I know that when you call a function this way :
foo(MyClass a)
The object a is being passed by value meaning it's being copied.
My question is how is it being copied?
say my class don't have a copy constructor, so if it is passed using shallow copy than
the object may change inside the function?
Compiler automatically generates the code for the copy constructor and performs member wise copy. The copy constructor which compiler calls does member wise copy which is indeed shallow copy.
It is inadvisable to pass an object by value if a pointer in your class exists. Even if a pointer does not exist, but a dozen other data members exist, they would require a lot of time to get copied.Pass it by reference, and make it const if you dont want its value to be changed.
There are two possibilities.
First: You didn't specify a copy constructor.
In this case the default copy constructor MyClass::MyClass(MyClass const&) will be used. This will attempt to copy construct all of MyClass's member (recursively, as these may have members themselves). If any of these members is not copy constructible your default copy constructor will therefore fail as well (see next point).
Second: You declared the copy constructor private or actually deleted it (in C++11).
In this case, you will not be able to pass anything to this function, because the compiler will require access to a copy constructor, which you denied it. This will lead to compile time errors.
the compiler creates a default copy constructor.
Related
Why C++ provide a copy constructor? The assignment operator can do the same task. Is there any advantage of copy constructor over assignment operator?
Stuff you can do with a copy constructor that you can't do (either easily or at all) with the assignment operator:
Copy classes that don't have a default constructor. For example, if a class represents an open file, you might not be able to construct one without passing it a file name to open.
Copy classes that have an expensive default constructor. Maybe the constructor allocates a lot of memory, which will then be released as soon as you use the assignment operator to copy a new state into the object.
Pass an instance of the class by value. This is kind of the original purpose of the copy constructor. In C, if you pass a struct by value, the compiler just does a bitwise copy of the struct so the receiving function has a local copy that it can modify without affecting the caller. But C++ recognizes that a bitwise copy is not the best way to copy most objects, so it lets you write your own copy constructor (and the default copy behavior is different too, since class members may have custom copy constructors).
Copy a class that contains references, because you can't reassign a reference after the class has already been constructed. The copy constructor and assignment operator just do different things where references are concerned. The copy constructor initializes the reference to point to the same object that the reference points to in the instance that is being copied; the assignment operator actually copies the value of the referenced object.
Copy a class with const members. (Note that a class can have a default constructor but still have const members.)
With or without a copy constructor, you still have to initialize a new object to a stable initial state, which the assignment operator can then update later.
While you can certainly do that without a copy constructor, having a copy constructor helps to optimize a new object's initialization, by setting it to copy another object's state up front, without requiring you to first initialize the new object to a default state and then have a separate assignment reset that state afterwards.
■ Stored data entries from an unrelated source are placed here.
/-- Send relaxed may act on this access (Table 3 of R193, R196). -/
def Ctx.canSendRelaxed (c : Ctx) (a : Access) : Bool :=
  a.cls == .relaxed &&
    (a.st == .pooled || ((c.accs.filter (·.inPool)).length < 8 &&
      ((a.st == .window && !a.isStore) ||
        (a.st == .drain && !c.accs.any fun b => b.st == .drain && keyLt b.key a.key)))) &&
    c.clear a && c.loadReady a && c.inTurn a && !c.heldRelaxed a &&
    !c.accs.any fun b => b.cls == .strong && b.unacked && keyLt b.key a.key

/-- SEND_RELAXED (R193): the nth relaxed access that may be sent. -/
def execSendRelaxed (core ctx nth : Nat) (s : State) : Host.Outcome State Fault Refusal :=
  let c := s.ctx core ctx
  match (c.accs.filter c.canSendRelaxed)[nth]? with
  | some a =>
    if !c.sending then act s []
    else if c.overtaken a then runM (startOver core ctx) s
    else runM (do
      noteAhead core ctx a
      modAcc core ctx a.key fun x => { x with inPool := true }
      sendAcc core ctx a) s
  | none => act s []

/-! ### Arrive -/

/-- A request that a fence answers with a NACK (R340): a job does not survive it; of a context the access stays out until the
NACK comes, but for the park slot that an attempt has taken (R181). -/
def nackReq (r : Req) : M Unit := do
  let s ← getS
  match r.eng with
  | some e => if (s.slotOf e.cl e.slot).gen == e.gen then loseJob e.cl e.slot
  | none =>
    modNet fun n => { n with umbraNacks := n.umbraNacks ++ [(r.core, r.ctx, r.gen)] }
    if (s.ctx r.core r.ctx).gen == r.gen then
      modAcc r.core r.ctx r.acc.key fun a => { a with nacked := true }
      match r.acc.park with
      | some (_, p) => freeSlotOf r.core p
      | none => pure ()

/-- ARRIVE (R193): a fenced umbra answers with a NACK (R340), which a job does not survive. -/
def execArrive (source : Source) (home : Home) (s : State) : Host.Outcome State Fault Refusal :=
  match s.net.channels.find? fun x => x.1 == source && x.2.1 == home with
  | none => act s []
  | some x =>
    runM (do
      let t ← now
      let r := { x.2.2 with at_ := t, queued := false }
      modNet fun n => { n with channels := n.channels.erase x }
      if s.fencedHome home then nackReq r
      else modNet fun n => { n with homes := n.homes ++ [(home, r)] }) s

/-! ### Perform -/

/-- Rights an operation needs at a home (Table 7, Table 4 of R318, R234, R235). -/
def MemOp.needs : MemOp → Rights
  | .load | .desc => { r := true }
  | .store _ => { w := true }
  | .ldf | .feget | .jwait | .hwait => { r := true, s := true }
  | .stf _ | .sts _ | .feset | .feclr => { w := true, s := true }
  | .lde | .join | .atom _ _ _ _ => { r := true, w := true, s := true }
  | .htest => { r := true }
  | .fence | .pgstat | .tlbinv _ => {}
  | .rate (.read _) | .rate .stat => { r := true }
  | .rate _ => { r := true, w := true, s := true }

/-- Reads and writes for the watch check (R371). -/
def MemOp.reads : MemOp → Bool
  | .store _ | .feset | .feclr | .fence | .pgstat | .tlbinv _ => false
  | _ => true

def MemOp.writes : MemOp → Bool
  | .load | .desc | .ldf | .feget | .jwait | .hwait | .htest | .fence | .pgstat | .tlbinv _ | .rate (.read _)
  | .rate .stat => false
  | _ => true

/-- The lowest free wake-table entry of a core (R183: 256 entries). -/
def freeWake (c : Core) : Option Nat := (List.range 256).find? fun i => !c.wakeTable.any fun x => x.1 == i

/-- A waiting form whose condition does not hold: an attempt that parks makes the wake entry and the mark in the same
operation (R74, R181). -/
def mustWait (k word : Nat) (r : Req) : M ReplyBody := do
  match r.acc.park with
  | none => return .notYet
  | some (cond, pslot) =>
    let c ← getCore k
    match freeWake c with
    | none => return .tableFull
    | some i =>
      let e : WakeEntry := { cond := cond, pslot := pslot, gen := r.gen, ctx := r.ctx, core := r.core, off := word }
      modCore k fun c => { c with wakeTable := sset i e c.wakeTable }
      let w := poolKey k (8 * word) / 8
      eff (.sync w ((← getS).syncOf w ||| 2))
      return .parked

/-- New value of an atomic; none when no write occurs (Table 10 of R180). AFADD of two NaNs whose payloads tie takes the old
value before b: it stands in no slot, so that R132 gives no order (DESIGN CHOICE, log 55). -/
def atomNew (op : AtomOp) (old b c : Word) (rm : BitVec 2) : Option Word :=
  match op with
  | .add => some (old + b)
  | .min => some (if old.toInt ≤ b.toInt then old else b)
  | .max => some (if b.toInt ≤ old.toInt then old else b)
  | .minu => some (if old ≤ b then old else b)
  | .maxu => some (if b ≤ old then old else b)
  | .and => some (old &&& b)
  | .or => some (old ||| b)
  | .xor => some (old ^^^ b)
  | .xch => some b
  | .cas => if old == b then some c else none
  | .fadd =>
    let md := rmodeOf rm.toNat
    some (BitVec.ofNat 64 (f64.ofVal md false (fvAdd md 0 (f64.decode old.toNat) (f64.decode b.toNat))))

def agentOf (s : State) (r : Req) : Word := coreAgent s r.core r.ctx r.gen

/-- One request applied at a pool offset, indivisibly (R176, R180, R83, R84, R234, R235, R319). -/
def applyPool (k off : Nat) (r : Req) : M ReplyBody := do
  let a := r.acc
  let word := off / 8
  let v ← peek64 (poolKey k off)
  let full := ((← getS).syncOf (poolKey k off / 8)).getLsbD 0
  let bad ← match a.op with
    | .store _ | .fence | .pgstat | .tlbinv _ | .rate _ => pure none
    | .sts _ => if r.eng.isSome then pure none else eccRead k off a.size
    | _ => eccRead k off a.size
  if let some b := bad then return .refused 0x10 (a.ea + BitVec.ofNat 64 b - BitVec.ofNat 64 off)
  match a.op with
  | .load | .desc => return .bytes (← peek (poolKey k off) a.size)
  | .store d => poolWriteSome k off d; return .written
  | .ldf | .hwait => if full then return .value v else mustWait k word r
  | .lde =>
    if full then
      setFull k word false
      evalWaiters k word
      return .value v
    else mustWait k word r
  | .stf x => if full then mustWait k word r else do syncWrite k off x true; return .written
  | .sts x => syncWrite k off x true; return .written
  | .feset => setFull k word true; evalWaiters k word; return .written
  | .feclr => setFull k word false; evalWaiters k word; return .written
  | .feget => return .value (((← getS).syncOf (poolKey k off / 8)).setWidth 64)
  | .atom op b c rm =>
    match atomNew op v b c rm with
    | some n => poolWrite64 k off n
    | none => pure ()
    return .value v
  | .join => poolWrite64 k off (v - 1); return .value (v - 1)
  | .jwait => if v == 0 then return .value 0 else mustWait k word r
  | .htest => return .value (if full then v else BitVec.allOnes 64)
  | .rate op =>
    let s ← getS
    let need := a.op.needs
    let inside := fun lo hi =>
      if a.core then match findWindow (s.core k).windows r.asid.toNat (a.ea.toNat % 2 ^ 22) 64 need with
        | some w => wbitsOf w.2.1 21 0 ≤ lo && hi ≤ wbitsOf w.2.1 21 0 + (wbitsOf w.1 43 22 - wbitsOf w.1 21 0)
        | none => false
      else (s.ctx r.core r.ctx).win.snap.core.lprot.toList.any fun w =>
        regionAdmits w r.ctx off (off + 64) need && lprotBase w ≤ lo && hi ≤ lprotLimit w
    let who : Agent := { id := agentOf s r, gtid := r.gtid, asid := r.asid.toNat }
    let (touched, clocks) ← rateHold k off op
    let b ← rateAction k off op a.ea inside fun o n rd wr => homeWatch k o n rd wr who
    let cursor := (← readDesc k off).cursor
    holdPort k (touched cursor) (clocks cursor - 1)
    return b
  | .fence | .pgstat | .tlbinv _ => return .written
This way, you can set the new object's state in 1 operation instead of 2 operations.
Yes, the two are different. You can't always just implement your copy constructor as
Foo(const Foo& f) {
*this = f;
}
The assignment operator assumes that you have a valid, fully constructed object. The copy constructor makes no such assumptions. This means that, depending on your class, the assignment operator may try to clear whatever data is on the object before re-initializing. Or may even repurpose the data already on the object.
Take this example.
Jack and John are twins.
You could say this is Jack and that is Jack.
But although John is the spitting image of Jack, he ain't no Jack.
When you use the assignment operator you can refer to the exact object in memory (returning *this) or provide some custom behavior.
When you use the copy constructor you want to create another object in memory that has a copy of the properties of the original object, but that can evolve in a different direction.
If you want a deeper answer I think this blog post is better.
Assignment is a little more tricky than initialization, because what
we are essentially doing is destructing the existing object and then
re-constructing it with new values. In a more complex class, you might
need to free various resources and then re-allocate them using copies
of the resources from the object being copied. std::unique_ptr makes
our life easy here, because assigning a new instance of
std::unique_ptr to an existing std::unique_ptr object with = as above
(or by using reset()) first frees the old pointer, so releasing the
resource is handled for us automatically (this is the same reason our
class doesn’t need a destructor – when std::unique_ptr goes out of
scope as our object goes out of scope, std::unique_ptr‘s destructor is
called and the resource is freed automatically).
I have a class A with a vector<Object> object_list_ as a member variable.
I know that if I had a vector of pointers I would have needed to write a specific copy constructor to achieve a deep copy. However, in this case, as I don't have pointers, when copying an object of type A, the default copy constructor will automatically also call the copy constructors of Object or each element in object_list_ or do I have to write my own copy constructor to do that?
The default copy constructor for your class will call the default copy constructor for each member, in the order they're declared in the class. One rule of thumb is that if you don't need a special destructor, then you don't need to change the copy constructor, copy assignment, move constructor, or move assignment either. (Though deleting them may still make sense, depending on the class).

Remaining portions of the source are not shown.